-- ==== Sys2Proof/Laws/Events.lean ====
section
/-! SUPPORT. What stays: the first error, pending interrupts and stopped-voice bits, through every part of a step but the host's acknowledgements (60_exceptions.md R322, R330, R332). -/

namespace Sys2Proof.Machine

/-- The first error, every pending interrupt and every stopped-voice bit of `s` is still there in `t`, and a stopped-voice bit that is new comes with VOICE_STOPPED. -/
def State.Sticky (s t : State) : Prop :=
  (s.err.code ≠ .none → t.err = s.err ∨ t.err = { s.err with ovf := true }) ∧
  s.irqPend &&& t.irqPend = s.irqPend ∧ s.stopped &&& t.stopped = s.stopped ∧
  ∀ v, s.stopped.getLsbD v = false → t.stopped.getLsbD v = true → t.irqPend &&& irqVoiceStopped = irqVoiceStopped

variable {s t u : State}

theorem and_of_and_eq {w : Nat} {x y z : BitVec w} (h1 : x &&& y = x) (h2 : y &&& z = y) : x &&& z = x := by
  rw [← h1, BitVec.and_assoc, h2]

theorem and_or_self {w : Nat} (x y : BitVec w) : x &&& (x ||| y) = x := by
  ext i
  simp only [BitVec.getElem_and, BitVec.getElem_or]
  cases x[i] <;> simp

theorem State.Sticky.of_eq (he : t.err = s.err) (hi : t.irqPend = s.irqPend) (hs : t.stopped = s.stopped) :
    s.Sticky t := by
  refine ⟨fun _ => .inl he, by rw [hi, BitVec.and_self], by rw [hs, BitVec.and_self], fun v h1 h2 => ?_⟩
  rw [hs, h1] at h2
  cases h2

theorem State.Sticky.refl (s : State) : s.Sticky s := .of_eq rfl rfl rfl

theorem State.Sticky.trans (h1 : s.Sticky t) (h2 : t.Sticky u) : s.Sticky u := by
  obtain ⟨a1, a2, a3, a4⟩ := h1
  obtain ⟨b1, b2, b3, b4⟩ := h2
  refine ⟨fun h => ?_, and_of_and_eq a2 b2, and_of_and_eq a3 b3, fun v h1 h2 => ?_⟩
  · rcases a1 h with e | e
    · rw [e] at b1
      exact b1 h
    · rw [e] at b1
      exact .inr ((b1 h).elim id id)
  · cases ht : t.stopped.getLsbD v with
    | false => exact b4 v ht h2
    | true =>
      have h3 := a4 v h1 ht
      rw [BitVec.and_comm] at h3 ⊢
      exact and_of_and_eq h3 b2

/-- A new pending bit and nothing else of the three. -/
theorem State.Sticky.of_irq (x : BitVec 5) (he : t.err = s.err) (hi : t.irqPend = s.irqPend ||| x)
    (hs : t.stopped = s.stopped) : s.Sticky t := by
  refine ⟨fun _ => .inl he, by rw [hi, and_or_self], by rw [hs, BitVec.and_self], fun v h1 h2 => ?_⟩
  rw [hs, h1] at h2
  cases h2

theorem sticky_record (e : ErrCode) (op idx : Byte) (s : State) : s.Sticky (s.record e op idx) := by
  refine ⟨fun h => .inr ?_, and_or_self _ _, BitVec.and_self, fun v h1 h2 => ?_⟩
  · show s.err.record e op idx = _
    unfold ErrReg.record
    rw [if_neg h]
  · exact absurd (h1.symm.trans h2) (by simp)

theorem sticky_complete (r : Nat) (s : State) : s.Sticky (s.complete r) := .of_irq _ rfl rfl rfl

theorem sticky_raise (e : ErrCode) (op idx : Byte) (s : State) : s.Sticky (s.raise e op idx) :=
  (sticky_record e op idx s).trans (.of_irq (irqError ||| irqCmdDone) rfl (by
    show s.irqPend ||| irqError ||| irqCmdDone = (s.irqPend ||| irqError) ||| (irqError ||| irqCmdDone)
    generalize s.irqPend = x
    revert x
    decide) rfl)

theorem sticky_removeVoice (v : Nat) (s : State) : s.Sticky (s.removeVoice v) := by
  refine ⟨fun _ => .inl rfl, and_or_self _ _, and_or_self _ _, fun _ _ _ => ?_⟩
  show (s.irqPend ||| irqVoiceStopped) &&& irqVoiceStopped = irqVoiceStopped
  generalize s.irqPend = x
  revert x
  decide

theorem sticky_removeVoices (vs : List Nat) (s : State) : s.Sticky (s.removeVoices vs) := by
  induction vs generalizing s with
  | nil => exact .refl s
  | cons v vs ih => exact (sticky_removeVoice v s).trans (ih _)

theorem sticky_removeInUse (vs : List Nat) (s : State) : s.Sticky (s.removeInUse vs) :=
  removeInUse_keeps (I := fun t => s.Sticky t) (fun t v h _ => h.trans (sticky_removeVoice v t)) vs (.refl s)

theorem sticky_lineWrite (fs : List StereoFrame) (s : State) : s.Sticky (s.lineWrite fs) :=
  .of_eq (by simp) (by simp) (by simp)

theorem sticky_tick (s : State) : s.Sticky s.tick := by
  refine tick_keeps (I := fun t => s.Sticky t) ?_ ?_ ?_ ?_ ?_ ?_
  · exact .of_eq (by simp) (by simp) (by simp)
  · exact fun t v h _ => h.trans (sticky_removeVoice v t)
  · intro t v h _
    obtain ⟨p, st, k, he, -⟩ := readVoice_cases v t
    rw [he]
    exact h.trans (.of_eq rfl rfl rfl)
  · exact fun fs t h _ _ _ => h.trans (sticky_lineWrite fs t)
  · exact fun t e o x h => h.trans (sticky_record e o x t)
  · exact fun t h => h.trans (.of_eq rfl rfl rfl)

/-! ### The parts of a sequencer step -/

theorem sticky_accept (op : Byte) (h : Word) (s : State) : s.Sticky (s.accept op h) := by
  unfold State.accept State.applyVbr
  dsimp only
  split
  · split
    · exact .of_irq irqFrame rfl rfl rfl
    · refine .trans (t := { s with irqPend := s.irqPend ||| irqFrame }) (.of_irq irqFrame rfl rfl rfl) ?_
      exact (sticky_record .corruptVbrHeader op 0 _).trans (.of_eq rfl rfl rfl)
    · exact .of_irq irqFrame rfl rfl rfl
  · exact .of_irq irqFrame rfl rfl rfl

theorem sticky_syncStep (op : Byte) (k : Nat) (s : State) :
    (s.syncStep op k).1 = .hold ∨ s.Sticky (s.syncStep op k).2.2 := by
  have h := syncStep_effect op k s
  generalize s.syncStep op k = r at h ⊢
  cases h with
  | hold => exact .inl rfl
  | settle => exact .inr (.of_eq rfl rfl rfl)
  | giveUp => exact .inr (.of_eq rfl rfl rfl)
  | skip => exact .inr (.of_eq rfl rfl rfl)
  | frame h => exact .inr (.trans (t := s.setKind .mpeg) (.of_eq rfl rfl rfl) (sticky_accept op h _))

theorem sticky_checkCrc (f : Frame) (s : State) : s.Sticky (s.checkCrc f) := by
  rcases checkCrc_cases f s with ⟨-, h⟩ | ⟨-, -, h⟩ | ⟨-, -, h⟩ <;> rw [h]
  · exact .refl s
  · exact .of_eq rfl rfl rfl
  · exact .of_irq irqCrc rfl rfl rfl

theorem sticky_decodeCurrent (op : Byte) (f : Frame) (s : State) : s.Sticky (s.decodeCurrent op f).1 := by
  rcases decodeCurrent_cases op f s with ⟨-, ys, l3, delay, h, -, -⟩ | h <;> rw [h]
  · exact (sticky_checkCrc f s).trans (.of_eq rfl rfl rfl)
  · exact (sticky_checkCrc f s).trans (.trans (.of_eq rfl rfl rfl) (sticky_record _ _ _ _))

theorem sticky_onVoice (op : Byte) (v : Nat) (act : State → State) (s : State) (h : s.Sticky (act s)) :
    s.Sticky (onVoice op v act s) := by
  rcases onVoice_cases op v act s with ⟨-, e⟩ | ⟨-, -, e⟩ | ⟨-, -, e⟩ <;> rw [e]
  · exact sticky_raise _ _ _ _
  · exact sticky_complete _ _
  · exact h

theorem sticky_then_complete (r : Nat) (h : s.Sticky t) : s.Sticky (t.complete r) := h.trans (sticky_complete r t)

theorem sticky_then_raise (e : ErrCode) (op idx : Byte) (h : s.Sticky t) : s.Sticky (t.raise e op idx) :=
  h.trans (sticky_raise e op idx t)

/-! ### Every command -/

theorem sticky_readFrameStep (j : Job) (s : State) : s.Sticky (readFrameStep j s) := by
  have h := sticky_syncStep Instr.readFrame.opcode j.progress.skipped s
  unfold readFrameStep
  dsimp only
  split <;> rename_i hq <;> rw [hq] at h <;> dsimp only at h
  · exact .refl s
  all_goals have h := h.resolve_left (by simp)
  · exact h.trans (.of_eq rfl rfl rfl)
  · exact sticky_then_complete _ (h.trans (.of_eq rfl rfl rfl))
  · exact sticky_then_complete _ (h.trans (.of_eq rfl rfl rfl))
  · refine sticky_then_complete _ (h.trans ?_)
    refine .trans ?_ (sticky_record _ _ _ _)
    exact .of_eq rfl rfl rfl
  · exact sticky_then_complete _ (h.trans (.of_eq rfl rfl rfl))

theorem sticky_decodeFrameStep (j : Job) (s : State) : s.Sticky (decodeFrameStep j s) := by
  unfold decodeFrameStep
  dsimp only
  split
  · exact sticky_raise _ _ _ _
  · rename_i f _
    have h := sticky_decodeCurrent Instr.decodeFrame.opcode f s
    split
    · exact sticky_raise _ _ _ _
    · split
      · exact sticky_complete _ _
      · split
        · refine sticky_then_complete _ (h.trans ?_)
          unfold State.ringAppend
          split
          · exact .of_eq rfl rfl rfl
          · exact .refl _
        · exact sticky_then_complete _ h

theorem sticky_loadClipStep (c : Nat) (j : Job) (s : State) : s.Sticky (loadClipStep c j s) := by
  have h := sticky_syncStep (Instr.loadClip c).opcode (j.progress.load s.clips.alloc).skipped s
  unfold loadClipStep
  dsimp only
  split <;> rename_i hq <;> rw [hq] at h <;> dsimp only at h
  · exact .refl s
  all_goals have h := h.resolve_left (by simp)
  · exact h.trans (.of_eq rfl rfl rfl)
  · exact sticky_then_raise _ _ _ (h.trans (.of_eq rfl rfl rfl))
  · exact sticky_then_raise _ _ _ (h.trans (.of_eq rfl rfl rfl))
  · refine h.trans ?_
    unfold loadClipEnd
    dsimp only
    split
    · exact sticky_then_raise _ _ _ (.of_eq rfl rfl rfl)
    · exact sticky_then_complete _ (.of_eq rfl rfl rfl)
  · refine h.trans ?_
    unfold loadClipFrame
    split
    · exact .refl _
    · rename_i f _
      dsimp only
      split
      · split
        · exact sticky_then_raise _ _ _ (sticky_decodeCurrent _ _ _)
        · exact (sticky_decodeCurrent _ _ _).trans (.of_eq rfl rfl rfl)
      · exact (sticky_decodeCurrent _ _ _).trans (.of_eq rfl rfl rfl)

theorem sticky_poison (s : State) : s.Sticky s.poison :=
  (sticky_removeVoices (s.slotsWhere Voice.inUse) s).trans (.of_eq rfl rfl rfl)

/-- Every sequencer step keeps the first error, the pending interrupts and the stopped-voice bits. -/
theorem sticky_body (i : Instr) (j : Job) (s : State) : s.Sticky (bodyOf i j s) := by
  cases i with
  | nop => exact sticky_complete 0 s
  | resetStream => exact sticky_then_complete 0 (.of_eq (by simp) (by simp) (by simp))
  | readFrame => exact sticky_readFrameStep j s
  | decodeFrame => exact sticky_decodeFrameStep j s
  | loadClip c => exact sticky_loadClipStep c j s
  | playStream =>
    show s.Sticky (playStreamStep j s)
    unfold playStreamStep
    dsimp only
    repeat' split
    all_goals first
      | exact sticky_raise _ _ _ _
      | exact sticky_then_complete _ (.of_eq rfl rfl rfl)
  | clipDefine c =>
    show s.Sticky (clipDefineStep c j s)
    unfold clipDefineStep
    dsimp only
    repeat' split
    all_goals first
      | exact sticky_raise _ _ _ _
      | exact sticky_then_complete _ (.of_eq rfl rfl rfl)
  | clipFreeAll =>
    show s.Sticky (clipFreeAllStep j s)
    unfold clipFreeAllStep
    split
    · exact sticky_raise _ _ _ _
    · exact sticky_then_complete _ (.of_eq rfl rfl rfl)
  | mixerStart =>
    show s.Sticky (mixerStartStep j s)
    unfold mixerStartStep
    repeat' split
    all_goals first
      | exact sticky_raise _ _ _ _
      | exact sticky_then_complete _ (.of_eq rfl rfl rfl)
  | mixerStop =>
    show s.Sticky (mixerStopStep j s)
    unfold mixerStopStep
    split
    · split
      · exact sticky_then_complete _ (.of_eq rfl rfl rfl)
      · exact .refl s
    · split
      · exact (sticky_poison s).trans (.of_eq rfl rfl rfl)
      · exact sticky_then_complete _ (sticky_poison s)
  | mixerSync =>
    show s.Sticky (mixerSyncStep j s)
    unfold mixerSyncStep
    repeat' split
    all_goals first
      | exact sticky_complete _ _
      | exact .of_eq rfl rfl rfl
  | playVoice c loop =>
    show s.Sticky (playVoiceStep c loop j s)
    unfold playVoiceStep
    dsimp only
    repeat' split
    all_goals first
      | exact sticky_raise _ _ _ _
      | exact sticky_then_complete _ (.of_eq rfl rfl rfl)
  | pauseVoice v => exact sticky_onVoice _ v _ s (sticky_then_complete _ (.of_eq rfl rfl rfl))
  | resumeVoice v => exact sticky_onVoice _ v _ s (sticky_then_complete _ (.of_eq rfl rfl rfl))
  | stopVoice v => exact sticky_onVoice _ v _ s (sticky_then_complete _ (.of_eq rfl rfl rfl))
  | setVolume v => exact sticky_onVoice _ v _ s (sticky_then_complete _ (.of_eq rfl rfl rfl))
  | setLoop v loop =>
    refine sticky_onVoice _ v _ s ?_
    unfold setLoopEffect
    split
    · exact sticky_raise _ _ _ _
    · exact sticky_then_complete _ (.of_eq rfl rfl rfl)
  | bypassWrite c =>
    show s.Sticky (bypassStep c j s)
    have first' : s.Sticky (bypassFirst c j s) := by
      unfold bypassFirst
      dsimp only
      repeat' split
      all_goals first
        | exact sticky_raise _ _ _ _
        | exact .of_eq rfl rfl rfl
    unfold bypassStep
    split
    · unfold bypassLater
      dsimp only
      split
      · exact sticky_complete _ _
      · split
        · exact .refl s
        · split
          · exact (sticky_lineWrite _ s).trans (.of_eq rfl rfl rfl)
          · exact sticky_then_complete _ ((sticky_lineWrite _ s).trans (sticky_record _ _ _ _))
    all_goals exact first'

theorem sticky_start (i : Instr) (s : State) : s.Sticky (startOf i (s.latch i)) := by
  have h : s.Sticky (s.latch i) := .of_eq rfl rfl rfl
  cases i with
  | readFrame => exact .of_eq rfl rfl rfl
  | loadClip c =>
    refine h.trans ?_
    show State.Sticky _ (loadClipStart c _)
    unfold loadClipStart
    dsimp only
    repeat' split
    all_goals first
      | exact sticky_raise _ _ _ _
      | exact .of_eq rfl rfl rfl
  | _ => exact h

/-- A register write keeps them too, but for the three registers of acknowledgement. -/
theorem sticky_regWrite (r : Reg) (v : Word) (s : State)
    (hr : r ≠ .err ∧ r ≠ .irqPend ∧ ∀ k, r ≠ .stoppedMask k) : s.Sticky (s.regWrite r v) := by
  obtain ⟨h1, h2, h3⟩ := hr
  cases r with
  | err => exact absurd rfl h1
  | irqPend => exact absurd rfl h2
  | stoppedMask k => exact absurd rfl (h3 k)
  | inData =>
    show s.Sticky (s.pushByte _)
    unfold State.pushByte
    repeat' split
    all_goals first
      | exact sticky_record _ _ _ _
      | exact .of_eq rfl rfl rfl
  | inCtrl =>
    show s.Sticky (if v.getLsbD 0 then _ else s)
    split <;> exact .of_eq rfl rfl rfl
  | clipData =>
    show s.Sticky (s.clipDataWrite _)
    unfold State.clipDataWrite
    dsimp only
    repeat' split
    · exact .trans (t := s.nextClipAddr) (.of_eq rfl rfl rfl) (sticky_record _ _ _ _)
    · exact .trans (t := s.nextClipAddr) (.of_eq rfl rfl rfl) (sticky_record _ _ _ _)
    · exact .of_eq rfl rfl rfl
  | _ => exact .of_eq rfl rfl rfl

theorem sticky_readEffect (r : Reg) (s : State) : s.Sticky (s.readEffect r) := by
  unfold State.readEffect
  repeat' split
  · exact .of_eq rfl rfl rfl
  · exact .trans (t := s.nextClipAddr) (.of_eq rfl rfl rfl) (sticky_record _ _ _ _)
  · exact .of_eq rfl rfl rfl
  · exact .refl s

end Sys2Proof.Machine
end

================

* Task item
Look through the data and gather every line with the string "generalize" in it.

* Answer section
    generalize s.irqPend = x
  generalize s.irqPend = x
  generalize s.syncStep op k = r at h ⊢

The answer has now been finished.